TASK INSTRUCTIONS: Copy the records below word for word. Stop after the line that contains "let bad : Prop".

EXTRACTED INFORMATION:
/-- p is BlockDot of 32 pairs (R334); `sx` is the sum of the two scales less 254, 0 without scales, and none if one of them is NaN. -/
def BlockDot (sx : Option Int) (a b : Nat → Num.Fp) (p : Num.Fp) : Prop :=
  let t (k : Nat) : Num.Fp := (Num.mul (a k) (b k)).1
  let bad : Prop := sx = none ∨ (∃ k, k < 32 ∧ (a k = .nan ∨ b k = .nan ∨ t k = .nan))
    ∨ ∃ j k, j < 32 ∧ k < 32 ∧ t j = .inf true ∧ t k = .inf false
  (bad → p = .nan)
  ∧ (¬ bad → ∀ neg k, k < 32 → t k = .inf neg → p = .inf neg)
  ∧ (¬ bad → (∀ k neg, k < 32 → t k ≠ .inf neg) → ∀ x, sx = some x → ∃ neg m e, p = .fin neg m e
      ∧ worth p = ((List.range 32).map fun k => worth (t k)).sum * 2 ^ x
      ∧ (m = 0 → (neg = true ↔ ∀ k, k < 32 → worth (t k) = 0 ∧ (t k).sign = true)))

/-- FP32 words xs are encoded with truncation as 32 elements q and a scale X of an MX block (R148). -/
def EncodedMX (f : MatFormat) (xs : Nat → Word) (q : Nat → Nat) (x : Nat) : Prop :=
  let v (i : Nat) : Num.Fp := Num.decode Num.f32 (xs i).toNat
  let special : Prop := ∃ i, i < 32 ∧ (v i = .nan ∨ ∃ s, v i = .inf s)
  (special → x = 255 ∧ ∀ i, i < 32 → q i = 0)
  ∧ (¬ special → (∀ i, i < 32 → worth (v i) = 0) → x = 0)
  ∧ (¬ special → ∀ k : Int, (∃ i, i < 32 ∧ (2 : ℚ) ^ k ≤ abs (worth (v i))) → (∀ i, i < 32 → abs (worth (v i)) < (2 : ℚ) ^ (k + 1)) →
      (x : Int) = max 0 (min 254 (k - (if f = .e4m3 then 8 else 15) + 127)))
  ∧ (¬ special → ∀ i s m e, i < 32 → v i = .fin s m e →
      q i = Num.encode (formatOf f) (Num.round (formatOf f) .tz (.fin s m (e + 127 - x))).val)

/-- w is the FP32 value of an element under a scale (R147). -/
def DecodedMX (F : Num.Fmt) (q x w : Nat) : Prop :=
  let top : ℚ := (2 ^ 24 - 1) * 2 ^ 104
  (x = 255 ∨ Num.decode F q = .nan → w = 0x7FC00000)
  ∧ (x < 255 → ∀ s, Num.decode F q = .inf s → Num.decode Num.f32 w = .inf s)
  ∧ (x < 255 → ∀ s m e, Num.decode F q = .fin s m e →
      let v := worth (.fin s m e) * 2 ^ ((x : Int) - 127)
      (abs v ≤ top → MeansF32 w s v) ∧ (top < abs v → Num.decode Num.f32 w = .inf s))

/-- A code block of L elements with its bytes is malformed (R164). -/
def MalformedBlock (ter : Bool) (l : Nat) (byte : Nat → Nat) : Prop :=
  let n := if ter then (l + 4) / 5 else l / 8
  let h := byte (n + 2) + 256 * byte (n + 3)
  h / 2 ^ 14 ≠ (if ter then 2 else 1) ∨ 16 * 2 ^ (h / 2 ^ 12 % 4) ≠ l ∨ h / 2 ^ 8 % 16 ≠ 0 ∨ 128 ≤ byte (n + 1)
  ∨ (ter = true ∧ ((∃ i, i < n ∧ 242 < byte i) ∨ 3 ^ (l - 5 * (n - 1)) ≤ byte (n - 1)))

/-- The L words that a code block of L = 16, 32, 64 or 128 elements decodes to (R161, R164). -/
def DecodedBlock (ter : Bool) (l : Nat) (byte w : Nat → Nat) : Prop :=
  let n := if ter then (l + 4) / 5 else l / 8
  let sc := byte n + 256 * byte (n + 1)
  ∀ i, i < l →
    (MalformedBlock ter l byte ∨ 0x7F80 < sc → w i = 0x7FC00000)
    ∧ (¬ MalformedBlock ter l byte → sc ≤ 0x7F80 →
        w i = if ter then (match byte (i / 5) / 3 ^ (i % 5) % 3 with | 1 => 2 ^ 16 * sc | 2 => 2 ^ 31 + 2 ^ 16 * sc | _ => 0)
              else if byte (i / 8) / 2 ^ (i % 8) % 2 = 1 then 2 ^ 31 + 2 ^ 16 * sc else 2 ^ 16 * sc)

/-- The bytes of the code block that Compress makes of L = 16, 32, 64 or 128 words, with a hop count (R159 to R163). -/
def CompressedBlock (ter : Bool) (l hops : Nat) (x byte : Nat → Nat) : Prop :=
  let n := if ter then (l + 4) / 5 else l / 8
  let sc := byte n + 256 * byte (n + 1)
  let h := byte (n + 2) + 256 * byte (n + 3)
  let v (i : Nat) : Num.Fp := Num.decode Num.f32 (x i)
  let special : Prop := ∃ i, i < l ∧ (v i = .nan ∨ ∃ s, v i = .inf s)
  let neg (i : Nat) : Prop := x i / 2 ^ 31 % 2 = 1
  let small (i : Nat) : Prop := ¬ special ∧ abs (worth (v i)) < worth (Num.decode Num.bf16 sc) / 2
  (special → sc = 0x7FC0)
  ∧ (¬ special → ∃ m e, worth (.fin false m e) = ((List.range l).map fun i => abs (worth (v i))).sum / l
      ∧ let r := Num.encode Num.bf16 (Num.round Num.bf16 .ne (.fin false m e)).val
        sc = if r = 0x7F80 then 0x7F7F else r)
  ∧ (∃ len, len < 4 ∧ 16 * 2 ^ len = l ∧ h = (if ter then 2 else 1) * 2 ^ 14 + len * 2 ^ 12 + hops % 256)
  ∧ (∀ i, i < n + 4 → byte i < 256)
  ∧ (ter = false → ∀ i, i < l → (byte (i / 8) / 2 ^ (i % 8) % 2 = 1 ↔ neg i))
  ∧ (ter = true → (∀ i, i < n → byte i < 243) ∧ ∀ i, i < 5 * n → ∃ d, d = byte (i / 5) / 3 ^ (i % 5) % 3
      ∧ (l ≤ i → d = 0) ∧ (i < l → (small i → d = 0) ∧ (¬ small i → neg i → d = 2) ∧ (¬ small i → ¬ neg i → d = 1)))

/-- The bits of a mask destination (R290): computing lanes take a truth value, masked lanes 0 where ZERO is 1; every other bit, every
other mask and everything else stays. -/
structure MaskWrote (g g' : Group) (ctl : VectorCtl) (m : BitVec 3) (t : Nat → Prop) : Prop where
  bits : ∀ l, l < 32 → computes g ctl l → ((g'.masks.get m.toNat 0).getLsbD l = true ↔ t l)
  zeros : ∀ l, l < 32 → (g.zeroing ctl).getLsbD l = true → (g'.masks.get m.toNat 0).getLsbD l = false
  others : ∀ l, l < 32 → ¬ computes g ctl l → (g.zeroing ctl).getLsbD l = false →
    (g'.masks.get m.toNat 0).getLsbD l = (g.masks.get m.toNat 0).getLsbD l
  masks : ∀ k, k ≠ m.toNat → g'.masks.get k 0 = g.masks.get k 0
  frame : { g' with masks := g.masks } = g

EXERCISE OUTPUT:
/-- p is BlockDot of 32 pairs (R334); `sx` is the sum of the two scales less 254, 0 without scales, and none if one of them is NaN. -/
def BlockDot (sx : Option Int) (a b : Nat → Num.Fp) (p : Num.Fp) : Prop :=
  let t (k : Nat) : Num.Fp := (Num.mul (a k) (b k)).1
  let bad : Prop := sx = none ∨ (∃ k, k < 32 ∧ (a k = .nan ∨ b k = .nan ∨ t k = .nan))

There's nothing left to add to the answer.